On Tue, Jan 18, 2022 at 02:39:03PM +0100, Jan Beulich wrote:
> On 18.01.2022 13:45, Roger Pau Monné wrote:
> > On Thu, Jan 13, 2022 at 02:41:31PM +0100, Jan Beulich wrote:
> >> Calibration logic assumes that the platform timer (HPET or ACPI PM
> >> timer) and the TSC are read at about the same time. This assumption may
> >> not hold when a long latency event (e.g. SMI or NMI) occurs between the
> >> two reads. Reduce the risk of reading uncorrelated values by doing at
> >> least four pairs of reads, using the tuple where the delta between the
> >> enclosing TSC reads was smallest. From the fourth iteration onwards bail
> >> if the new TSC delta isn't better (smaller) than the best earlier one.
> > 
> > Do you have some measurements as to whether this makes the frequency
> > detection any more accurate?
> 
> In the normal case (no SMI or alike) I haven't observed any further
> improvement on top of the earlier patch.
> 
> >> Signed-off-by: Jan Beulich <jbeulich@suse.com>
> >> ---
> >> Obviously (I think) instead of having both read_{hpet,pmtmr}_and_tsc()
> >> the calibration logic could be folded between HPET and PMTMR, at the
> > 
> > As an intermediate solution you could have a read_counter_and_tsc I
> > would think?
> 
> Not sure in which way you view this as "intermediate".

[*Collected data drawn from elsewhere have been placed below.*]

/-- V or S register (or the first of `w`). -/
def slotR (w : Nat := 1) : Slot := .opnd { v := true, s := true, w }
/-- V or S register, or immediate. -/
def slotRI (w : Nat := 1) : Slot := .opnd { v := true, s := true, i := true, w }
def slotV (w : Nat := 1) : Slot := .opnd { v := true, w }
def slotS (w : Nat := 1) : Slot := .opnd { s := true, w }
def slotSI : Slot := .opnd { s := true, i := true }
def slotP : Slot := .opnd { p := true }
def slotH : Slot := .opnd { h := true }
/-- Two registers in the 64-bit forms, one otherwise (R80). -/
def wide (b : Bool) : Nat := if b then 2 else 1

/-- WIDTH of the memory extension word (R187). -/
def extWidth (e : DWord) : Nat := bitsOf e.toNat 32 3
def extScale (e : DWord) : Nat := bitsOf e.toNat 35 2
def extScope (e : DWord) : Nat := bitsOf e.toNat 37 2
def extAop (e : DWord) : Nat := bitsOf e.toNat 39 5
def extWlim (e : DWord) : Nat := bitsOf e.toNat 48 16
def extDisp (e : DWord) : Int := (BitVec.ofNat 32 e.toNat).toInt
/-- Registers a memory width takes (R188). -/
def widthRegs (w : Nat) : Nat := if w = 6 then 4 else if w = 5 then 2 else 1
/-- Bytes of a memory width (R192). -/
def widthBytes (w : Nat) : Nat :=
  if w < 2 then 1 else if w < 4 then 2 else if w = 4 then 4 else if w = 5 then 8 else 16

/-- A valid selector of CVT: unequal type codes up to 10 (R97). -/
def cvtCodes : List Nat :=
  (List.range 256).filter fun n => n / 16 ≤ 10 && n % 16 ≤ 10 && n / 16 ≠ n % 16

/-- Type codes I64 and N64 (R97). -/
def cvtWide (t : Nat) : Bool := t = 5 || t = 6

/-- Width of the combination a selector of LFOLD and LSCAN names (R259). -/
def foldWide (sel : Nat) : Bool := sel = 1 || sel = 6 || sel = 7

/-- Special registers of 64 bits: CLK and TIME (R23). -/
def special64 (c : Code9) : Bool := c.toNat = 0x142 || c.toNat = 0x143

/-- The encoding table of opcodes 0x00-0x2C (R282, R80); none where M is reserved. -/
def sigControlInt (op m : Nat) : Option Sig :=
  let some_ (ok : Bool) (s : Sig) : Option Sig := if ok then some s else none
  match op with
  | 0x00 => some_ (m = 0) {}
  | 0x01 => some_ (m ≤ 1) { u := .lanes }
  | 0x02 => some_ (m = 0) {}
  | 0x03 => some_ (m = 0) { a := slotSI }
  | 0x04 => some_ (m = 0) {}
  | 0x05 => some_ (m = 0) {}
  | 0x06 => some_ (m = 0) { a := slotR 2, u := .byVec }
  | 0x07 => some_ (m = 0) {}
  | 0x08 => some_ (m = 0) {}
  | 0x09 => some_ (m = 0) { a := slotSI }
  | 0x0A => some_ (m = 0) { a := slotS 2 }
  | 0x0B => some_ (m = 0) { u := .lanes }
  | 0x10 => some_ (m ≤ 1) { d := slotR (wide (m = 1)), a := slotRI (wide (m = 1)), u := .byDest }
  | 0x11 => some_ (m ≤ 1) { d := slotR (wide (m = 1)), u := .byDest }
  | 0x12 | 0x13 =>
    let w := wide (m ≥ 3)
    some_ (m ≤ 5) { d := slotR w, a := slotRI w, b := slotRI w, u := .byDest }
  | 0x14 =>
    let w := wide (m = 3)
    some_ (m ≤ 3) { d := slotR w, a := slotRI w, b := slotRI w, u := .byDest }
  | 0x15 => some_ (m ≤ 1) { d := slotR, a := slotRI, b := slotRI, u := .byDest }
  | 0x16 => some_ (m ≤ 2) { d := slotR, a := slotRI, b := slotRI, c := slotRI, u := .byDest }
  | 0x17 => some_ (m ≤ 1) { d := slotR 2, a := slotRI, b := slotRI, c := slotRI 2, u := .byDest }
  | 0x18 | 0x19 | 0x1A =>
    let w := wide (m = 1)
    some_ (m ≤ 1) { d := slotR w, a := slotRI w, b := slotRI w, u := .byDest }
  | 0x1B => some_ (m ≤ 1) { d := slotR (wide (m = 1)), a := slotRI (wide (m = 1)), u := .byDest }
  | 0x1C | 0x1D | 0x1E | 0x1F =>
    some_ (m ≤ 1) { d := slotR (wide (m = 1)), a := slotRI (wide (m = 1)), b := slotRI, u := .byDest }
  | 0x20 => some_ (m ≤ 1) { d := slotR, a := slotRI, b := slotRI, u := .byDest }
  | 0x21 => some_ (m = 0) { d := slotR, a := slotRI, b := slotRI, c := slotRI, u := .byDest }
  | 0x22 | 0x23 => some_ (m ≤ 1) { d := slotR, a := slotRI (wide (m = 1)), u := .byDest }
  | 0x24 => some_ (m ≤ 1) { d := slotR (wide (m = 1)), a := slotRI (wide (m = 1)), u := .byDest }
  | 0x25 =>
    if m = 0 then some { d := slotR, a := slotRI, b := slotRI, c := slotRI, u := .byDest }
    else if m = 1 then some { d := slotR, a := slotRI, b := slotR 2, u := .byDest }
    else some_ (m ≤ 3) { d := slotR, a := slotRI, b := slotR 4, u := .byDest }
  | 0x26 | 0x27 =>
    let w := wide (m ≥ 2)
    some_ (m ≤ 3) { d := slotR w, a := slotRI w, b := slotRI w, u := .byDest }
  | 0x28 => some_ (m ≤ 3) { d := slotR (wide (m ≥ 2)), a := slotRI (wide (m ≥ 2)), u := .byDest }
  | 0x29 =>
    let w := wide (m = 1)
    some_ (m ≤ 1) { d := slotR w, a := slotRI w, b := slotRI w, c := slotP, u := .byDest }
  | 0x2A =>
    let w := wide (m ≥ 2)
    some_ (m ≤ 3) { d := slotP, a := slotRI w, b := slotRI w, c := .sel (List.range 6), u := .byDest }
  | 0x2B => some_ (m ≤ 4) { d := slotR 2, a := slotR 2, b := slotRI, c := slotRI, u := .byDest }
  | 0x2C => some_ (m = 0) { d := slotR 2, u := .byDest }
  | _ => none

/-- The encoding table of opcodes 0x40-0x66 (R91, R256-R259). -/
def sigFloatLane (op m : Nat) (f : Fields) : Option Sig :=
  let some_ (ok : Bool) (s : Sig) : Option Sig := if ok then some s else none
  let bSel := f.b.toNat
  let cSel := f.c.toNat
  match op with
  | 0x40 | 0x41 | 0x42 =>
    let w := wide (cSel = 1)
    some_ (m ≤ 3) { d := slotR w, a := slotRI w, b := slotRI w, c := .sel [0, 1], u := .byDest }
  | 0x43 =>
    let w := wide (m = 1)
    some_ (m ≤ 1) { d := slotR w, a := slotRI w, b := slotRI w, c := slotRI w, u := .byDest }
  | 0x44 | 0x45 => some_ (m ≤ 1) { d := slotR, a := slotRI, b := slotRI, u := .byDest }
  | 0x46 | 0x47 | 0x48 | 0x49 | 0x4A => some_ (m ≤ 3) { d := slotR, a := slotRI, u := .byDest }
  | 0x4B => some_ (m ≤ 2) { d := slotP, a := slotRI, b := slotRI, c := .sel (List.range 8), u := .byDest }
  | 0x4C => some_ (m ≤ 5) { d := slotR, a := slotRI, u := .byDest }
  | 0x4D =>
    some_ (m ≤ 3) { d := slotR (wide (cvtWide (bSel / 16))), a := slotRI (wide (cvtWide (bSel % 16))),
                    b := .sel cvtCodes, u := .byDest }
  | 0x4E =>
    some_ (m ≤ 4) { d := slotR (wide (m = 4)), a := slotRI, b := .sel [0, 1, 2], c := slotRI, u := .byDest }
  | 0x4F =>
    some_ (m ≤ 3) { d := slotR, a := if bSel ≥ 8 then slotR 2 else slotRI,
                    b := .sel [0, 1, 2, 3, 4, 8, 9], c := slotRI, u := .byDest }
  | 0x50 | 0x51 =>
    let w := wide (cSel ≥ 2)
    some_ (m ≤ 3) { d := slotR w, a := slotRI w, b := slotRI w, c := .sel [0, 1, 2, 3], u := .byDest }
  | 0x52 =>
    let w := wide (m ≥ 2)
    some_ (m ≤ 3) { d := slotR w, a := slotRI w, b := slotRI w, c := slotRI w, u := .byDest }
  | 0x60 => some { d := slotV (wide (m ≥ 4)), a := slotV (wide (m ≥ 4)), b := slotRI, c := slotSI, u := .lanes }
  | 0x61 => some_ (m ≤ 2) { d := slotP, a := slotP, u := .lanes }
  | 0x62 => some_ (m = 0) { d := slotR, a := slotP, u := .lanes }
  | 0x63 => some_ (m = 0) { d := slotP, u := .lanes }
  | 0x64 => some_ (m ≤ 3) { d := slotV, a := slotV (wide (m % 2 = 1)), u := .lanes }
  | 0x65 =>
    let w := wide (foldWide bSel)
    some_ (m = 0) { d := slotR w, a := slotV w, b := .sel (List.range 12), u := .lanes }
  | 0x66 =>
    let w := wide (foldWide bSel)
    some_ (m ≤ 1) { d := slotV w, a := slotV w, b := .sel (List.range 12), u := .lanes }
  | _ => none

/-- The encoding table of opcodes 0x70-0x8C (R189, R207, R209, R215, R248). -/
def sigMemory (op m : Nat) (f : Fields) : Option Sig :=
  let some_ (ok : Bool) (s : Sig) : Option Sig := if ok then some s else none
  let w := widthRegs (extWidth f.ext)
  let pOrBlank : Slot := .opnd { p := true, blank := true }
  match op with
  | 0x70 | 0x72 => some_ (m = 0) { a := slotSI, b := slotSI }
  | 0x71 => some_ (m = 0) { a := slotSI }
  | 0x73 => some_ (m ≤ 2) { a := .sel [0, 1, 2, 3] }
  | 0x74 => some_ (m ≤ 5) { d := slotR w, a := slotR 2, b := slotRI w, c := slotRI w, u := .byRegs }
  | 0x75 => some_ (m = 0) { d := slotR, a := slotR 2, u := .byRegs }
  | 0x76 => some_ (m ≤ 1) { d := slotR, a := slotR 2, b := slotRI, u := .byRegs }
  | 0x77 => some_ (m = 0) { a := slotR, b := slotRI, u := .byRegs }
  | 0x80 => some_ (m ≤ 1) { d := slotR w, a := slotR, b := slotRI, u := .byRegs }
  | 0x81 => some_ (m = 0 || m = 2) { a := slotR, b := slotRI, c := slotRI w, u := .byRegs }
  | 0x82 => some_ (m ≤ 1) { d := slotR w, a := slotR 2, b := slotRI, u := .byRegs }
  | 0x83 => some_ (m = 0 || m = 2) { a := slotR 2, b := slotRI, c := slotRI w, u := .byRegs }
  | 0x84 => some_ (m = 0) { d := slotR w, a := slotR 2, b := slotRI, u := .byRegs }
  | 0x85 => some_ (m = 0) { d := slotR, a := slotR, b := slotRI, u := .byRegs }
  | 0x86 => some_ (m = 0) { d := slotR 2, a := slotRI, b := slotRI, u := .byRegs }
  | 0x87 => some_ (m = 0) { a := slotRI, b := slotRI, c := slotRI 2, u := .byRegs }
  | 0x88 =>
    some_ (m ≤ 1 || m = 4 || m = 5) { d := slotR, a := slotR, b := slotRI, c := pOrBlank, u := .byRegs }
  | 0x89 => some_ (m = 0 || m = 2) { d := pOrBlank, a := slotR, b := slotRI, c := slotRI, u := .byRegs }
  | 0x8A => some_ (m ≤ 1) { a := slotR, b := slotRI, c := slotRI, u := .byRegs }
  | 0x8B =>
    let base := wide (extScope f.ext ≠ 0)
    some_ (m ≤ 3) { d := slotR w, a := slotR base, b := slotRI, c := slotRI w, u := .byRegs }
  | 0x8C =>
    let base := wide (extScope f.ext ≠ 0)
    some_ (m ≤ 3) { d := slotR w, a := slotR base, b := slotRI w, c := slotRI w, u := .byRegs }
  | _ => none

/-- The encoding table of opcodes 0xA0-0xC6 (R105, R112, R121-R124, R142, R156, R226-R244). -/
def sigEngine (op m : Nat) : Option Sig :=
  let some_ (ok : Bool) (s : Sig) : Option Sig := if ok then some s else none
  match op with
  | 0xA0 => some_ (m = 0) { d := slotH, a := slotS 2, b := slotS 2, c := slotSI }
  | 0xA1 => some_ (m = 0) { d := slotV, a := slotS 2, b := slotS, c := slotSI }
  | 0xA2 => some_ (m = 0) { d := slotH, a := slotS 2, b := slotS 2, c := slotSI }
  | 0xA3 => some_ (m = 0) { d := slotH, a := slotS 2, b := slotS 2, c := slotSI }
  | 0xA4 => if m = 0 then some { a := slotSI, b := slotS, c := slotS }
            else some_ (m = 1) { a := slotSI, b := .ignored, c := .ignored }
  | 0xA5 => some_ (m = 0) { d := slotH, a := slotSI, b := slotS, c := slotSI }
  | 0xA6 =>
    let a : Slot := if m ≥ 2 then slotH else .opnd { h := true, s := true }
    some_ (m ≤ 3) { d := .opnd { s := true, w := 2, blank := true }, a := a }
  | 0xA7 => if m = 0 then some { d := slotS 2, a := .opnd { h := true, s := true } }
            else some_ (m = 1) { d := slotS, a := slotH }
  | 0xA8 => some_ (m = 0) { a := .opnd { h := true, s := true } }
  | 0xB0 => some_ (m = 0) {}
  | 0xB1 => some_ (m ≤ 1) { d := slotH, a := slotS, b := slotS, c := slotS }
  | 0xB2 => some_ (m = 0) { d := slotH }
  | 0xB3 => some_ (m = 0) { a := slotSI, b := slotSI, c := slotSI }
  | 0xB4 => some_ (m ≤ 2) { d := slotR, a := slotRI, b := slotRI, c := slotRI, u := .byDest }
  | 0xB5 => some_ (m = 0) { a := slotSI, b := slotSI }
  | 0xB6 => if m = 0 then some {} else some_ (m = 1) { a := slotSI }
  | 0xB7 => some_ (m = 0) { d := slotH, a := slotS 2, b := slotS, c := slotSI }
  | 0xB8 => some_ (m ≤ 1) { d := slotH, a := slotS, b := slotSI, c := slotS }
  | 0xC0 => some_ (m = 0) { d := slotH, a := slotS, b := slotSI, c := slotS }
  | 0xC1 => some_ (m = 0) { a := slotH }
  | 0xC2 => some_ (m ≤ 2) { a := slotS, b := slotSI, c := slotSI }
  | 0xC3 | 0xC4 => some_ (m ≤ 1) { d := slotH, a := slotS, b := slotS, c := slotSI }
  | 0xC5 | 0xC6 => some_ (m ≤ 1) { d := slotH, a := slotS, b := slotS }
  | _ => none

As in not unifying both calibration logic into a single function, but
rather just use a generic function to read the counter and TSC.

With your original remark I assumed that you wanted to unify all the
calibration code in init_hpet and init_pmtimer into a generic
function, but maybe I've misunderstood.

> >> expense of a couple more indirect calls (which may not be that much of a
> >> problem as this is all boot-time only). Really such folding would have
> >> been possible already before, just that the amount of duplicate code
> >> hasn't been this large so far. IOW if so desired, then perhaps the
> >> folding should be a separate prereq patch.
> > 
> > You could even pass a platform_timesource as a parameter to that
> > generic read counter and TSC helper.
> 
> This was the plan, yes, in case I was asked to follow that route (or
> if I decided myself that I'd prefer that significantly over the
> redundancy).

I think having a generic read_counter_and_tsc would be better than
having read_{hpet,pmtmr}_and_tsc.

> 
> >> --- a/xen/arch/x86/time.c
> >> +++ b/xen/arch/x86/time.c
> >> @@ -392,9 +392,36 @@ static u64 read_hpet_count(void)
> >>      return hpet_read32(HPET_COUNTER);
> >>  }
> >>  
> >> +static uint32_t __init read_hpet_and_tsc(uint64_t *tsc)
> >> +{
> >> +    uint64_t tsc_prev = *tsc = rdtsc_ordered(), tsc_min = ~0;
> >> +    uint32_t best = best;
> >> +    unsigned int i;
> >> +
> >> +    for ( i = 0; ; ++i )
> >> +    {
> >> +        uint32_t hpet = hpet_read32(HPET_COUNTER);
> >> +        uint64_t tsc_cur = rdtsc_ordered();
> >> +        uint64_t tsc_delta = tsc_cur - tsc_prev;
> >> +
> >> +        if ( tsc_delta < tsc_min )
> >> +        {
> >> +            tsc_min = tsc_delta;
> >> +            *tsc = tsc_cur;
> >> +            best = hpet;
> >> +        }
> >> +        else if ( i > 2 )
> >> +            break;
> >> +
> >> +        tsc_prev = tsc_cur;
> > 
> > Would it be better to set tsc_prev to the current TSC value here in
> > order to minimize the window you are measuring? Or else tsc_delta will
> > also account for the time in the loop code, and there's more
> > likeliness from being interrupted?
> 
> I did consider this (or some variant thereof), but did for the moment
> conclude that it wouldn't make enough of a difference. If you think
> it would be meaningfully better that way, I'll switch.
> 
> Both here and for the aspect above, please express you preference (i.e.
> not in the form of a question).

Let's leave it as-is (just one TSC read per loop iteration).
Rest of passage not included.